DIRECTIONS:
Of the records that follow, copy only the lines from the line containing "theorem test_decode_jnz : decode" to the line containing "theorem test_decode_loop : decode", both included, exactly as written.

Dataset entries:
=== Section Start ===

-- ==== Sys2Proof/Tests/Slice0.lean ====
section
/-! SUPPORT. The model's own tests: the smoke test of WellFormed, one decoding per instruction with its bytes written out
from 30_encoding.md, single steps whose expected results are the vectors of 95_test_vectors.md, and for every statement with
hypotheses a concrete state and operands that meet them. -/

namespace Sys2Proof.Tests

open Sys2Proof.Machine

/-! ### WellFormed refuses an ill-formed term of each kind -/

theorem test_wf_refuses_base_110 : (Instr.movRmReg .toReg .word 0 (.base 0b110#3)).wf = false := by decide
theorem test_wf_refuses_base_110_in_group : (Instr.addImmRm false .byte (.base 0b110#3) (.imm8 1)).wf = false := by decide
theorem test_wf_refuses_add_with_two_bytes_for_one : (Instr.addImmRm true .word (.reg 0) (.imm16 1)).wf = false := by decide
theorem test_wf_refuses_cmp_with_one_byte_for_two : (Instr.cmpImmRm true .word (.reg 0) (.imm8 1)).wf = false := by decide
theorem test_wf_refuses_sub_with_two_bytes_at_w0 : (Instr.subImmRm false .byte (.reg 0) (.imm16 1)).wf = false := by decide
theorem test_wf_accepts_direct : (Instr.movRmReg .toReg .word 0 (.direct 4660)).wf = true := by decide

/-! ### Decoding, bytes written out bit by bit from rules R72 to R81 -/

/-- 100010 d=0 w=1, mod=11 reg=011 rm=001 -/
theorem test_decode_movRmReg : decode [0b10001001, 0b11011001] = .ok (.movRmReg .toRm .word 3 (.reg 1), []) := by rfl
/-- 1011 w=1 reg=000, 05 00 -/
theorem test_decode_movImmReg : decode [0b10111000, 0x05, 0x00] = .ok (.movImmReg 0 (.imm16 5), []) := by rfl
/-- 000000 d=1 w=0, mod=00 reg=000 rm=110, 34 12 -/
theorem test_decode_addRmReg :
    decode [0b00000010, 0b00000110, 0x34, 0x12] = .ok (.addRmReg .toReg .byte 0 (.direct 4660), []) := by rfl
/-- 0000010 w=0, 09 -/
theorem test_decode_addImmAcc : decode [0b00000100, 0x09] = .ok (.addImmAcc (.imm8 9), []) := by rfl
/-- 001010 d=1 w=1, mod=01 reg=000 rm=110, 02 -/
theorem test_decode_subRmReg :
    decode [0b00101011, 0b01000110, 0x02] = .ok (.subRmReg .toReg .word 0 (.baseDisp8 6 2), []) := by rfl
/-- 0010110 w=1, 34 12 -/
theorem test_decode_subImmAcc : decode [0b00101101, 0x34, 0x12] = .ok (.subImmAcc (.imm16 4660), []) := by rfl
/-- 001110 d=0 w=1, mod=00 reg=001 rm=111 -/
theorem test_decode_cmpRmReg : decode [0b00111001, 0b00001111] = .ok (.cmpRmReg .toRm .word 1 (.base 7), []) := by rfl
/-- 0011110 w=0, 05 -/
theorem test_decode_cmpImmAcc : decode [0b00111100, 0x05] = .ok (.cmpImmAcc (.imm8 5), []) := by rfl
/-- 100000 s=0 w=1, mod=10 000 rm=000, 34 12, E8 03 -/
theorem test_decode_addImmRm : decode [0b10000001, 0b10000000, 0x34, 0x12, 0xE8, 0x03] =
    .ok (.addImmRm false .word (.baseDisp16 0 4660) (.imm16 1000), []) := by rfl
/-- 100000 s=1 w=1, mod=11 101 rm=001, 01 -/
theorem test_decode_subImmRm :
    decode [0b10000011, 0b11101001, 0x01] = .ok (.subImmRm true .word (.reg 1) (.imm8 1), []) := by rfl
/-- 100000 s=1 w=1, mod=11 111 rm=001, 0A 00 -/
theorem test_decode_cmpImmRm :
    decode [0b10000011, 0b11111001, 0x0A, 0x00] = .ok (.cmpImmRm true .word (.reg 1) (.imm16 10), []) := by rfl
theorem test_decode_jo : decode [0b01110000, 0x05] = .ok (.jo 5, []) := by rfl
theorem test_decode_jno : decode [0b01110001, 0x05] = .ok (.jno 5, []) := by rfl
theorem test_decode_jb : decode [0b01110010, 0x05] = .ok (.jb 5, []) := by rfl
theorem test_decode_jnb : decode [0b01110011, 0x05] = .ok (.jnb 5, []) := by rfl
theorem test_decode_jz : decode [0b01110100, 0x05] = .ok (.jz 5, []) := by rfl
theorem test_decode_jnz : decode [0b01110101, 0x05] = .ok (.jnz 5, []) := by rfl
theorem test_decode_jbe : decode [0b01110110, 0x05] = .ok (.jbe 5, []) := by rfl
theorem test_decode_ja : decode [0b01110111, 0x05] = .ok (.ja 5, []) := by rfl
theorem test_decode_js : decode [0b01111000, 0x05] = .ok (.js 5, []) := by rfl
theorem test_decode_jns : decode [0b01111001, 0x05] = .ok (.jns 5, []) := by rfl
theorem test_decode_jp : decode [0b01111010, 0x05] = .ok (.jp 5, []) := by rfl
theorem test_decode_jnp : decode [0b01111011, 0x05] = .ok (.jnp 5, []) := by rfl
theorem test_decode_jl : decode [0b01111100, 0x05] = .ok (.jl 5, []) := by rfl
theorem test_decode_jnl : decode [0b01111101, 0x05] = .ok (.jnl 5, []) := by rfl
theorem test_decode_jle : decode [0b01111110, 0x05] = .ok (.jle 5, []) := by rfl
theorem test_decode_jg : decode [0b01111111, 0x05] = .ok (.jg 5, []) := by rfl
theorem test_decode_loopnz : decode [0b11100000, 0x05] = .ok (.loopnz 5, []) := by rfl
theorem test_decode_loopz : decode [0b11100001, 0x05] = .ok (.loopz 5, []) := by rfl
theorem test_decode_loop : decode [0b11100010, 0x05] = .ok (.loop 5, []) := by rfl
theorem test_decode_jcxz : decode [0b11100011, 0x05] = .ok (.jcxz 5, []) := by rfl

=== Section End ===

SOLVED EXERCISE:
theorem test_decode_jnz : decode [0b01110101, 0x05] = .ok (.jnz 5, []) := by rfl
theorem test_decode_jbe : decode [0b01110110, 0x05] = .ok (.jbe 5, []) := by rfl
theorem test_decode_ja : decode [0b01110111, 0x05] = .ok (.ja 5, []) := by rfl
theorem test_decode_js : decode [0b01111000, 0x05] = .ok (.js 5, []) := by rfl
theorem test_decode_jns : decode [0b01111001, 0x05] = .ok (.jns 5, []) := by rfl
theorem test_decode_jp : decode [0b01111010, 0x05] = .ok (.jp 5, []) := by rfl
theorem test_decode_jnp : decode [0b01111011, 0x05] = .ok (.jnp 5, []) := by rfl
theorem test_decode_jl : decode [0b01111100, 0x05] = .ok (.jl 5, []) := by rfl
theorem test_decode_jnl : decode [0b01111101, 0x05] = .ok (.jnl 5, []) := by rfl
theorem test_decode_jle : decode [0b01111110, 0x05] = .ok (.jle 5, []) := by rfl
theorem test_decode_jg : decode [0b01111111, 0x05] = .ok (.jg 5, []) := by rfl
theorem test_decode_loopnz : decode [0b11100000, 0x05] = .ok (.loopnz 5, []) := by rfl
theorem test_decode_loopz : decode [0b11100001, 0x05] = .ok (.loopz 5, []) := by rfl
theorem test_decode_loop : decode [0b11100010, 0x05] = .ok (.loop 5, []) := by rfl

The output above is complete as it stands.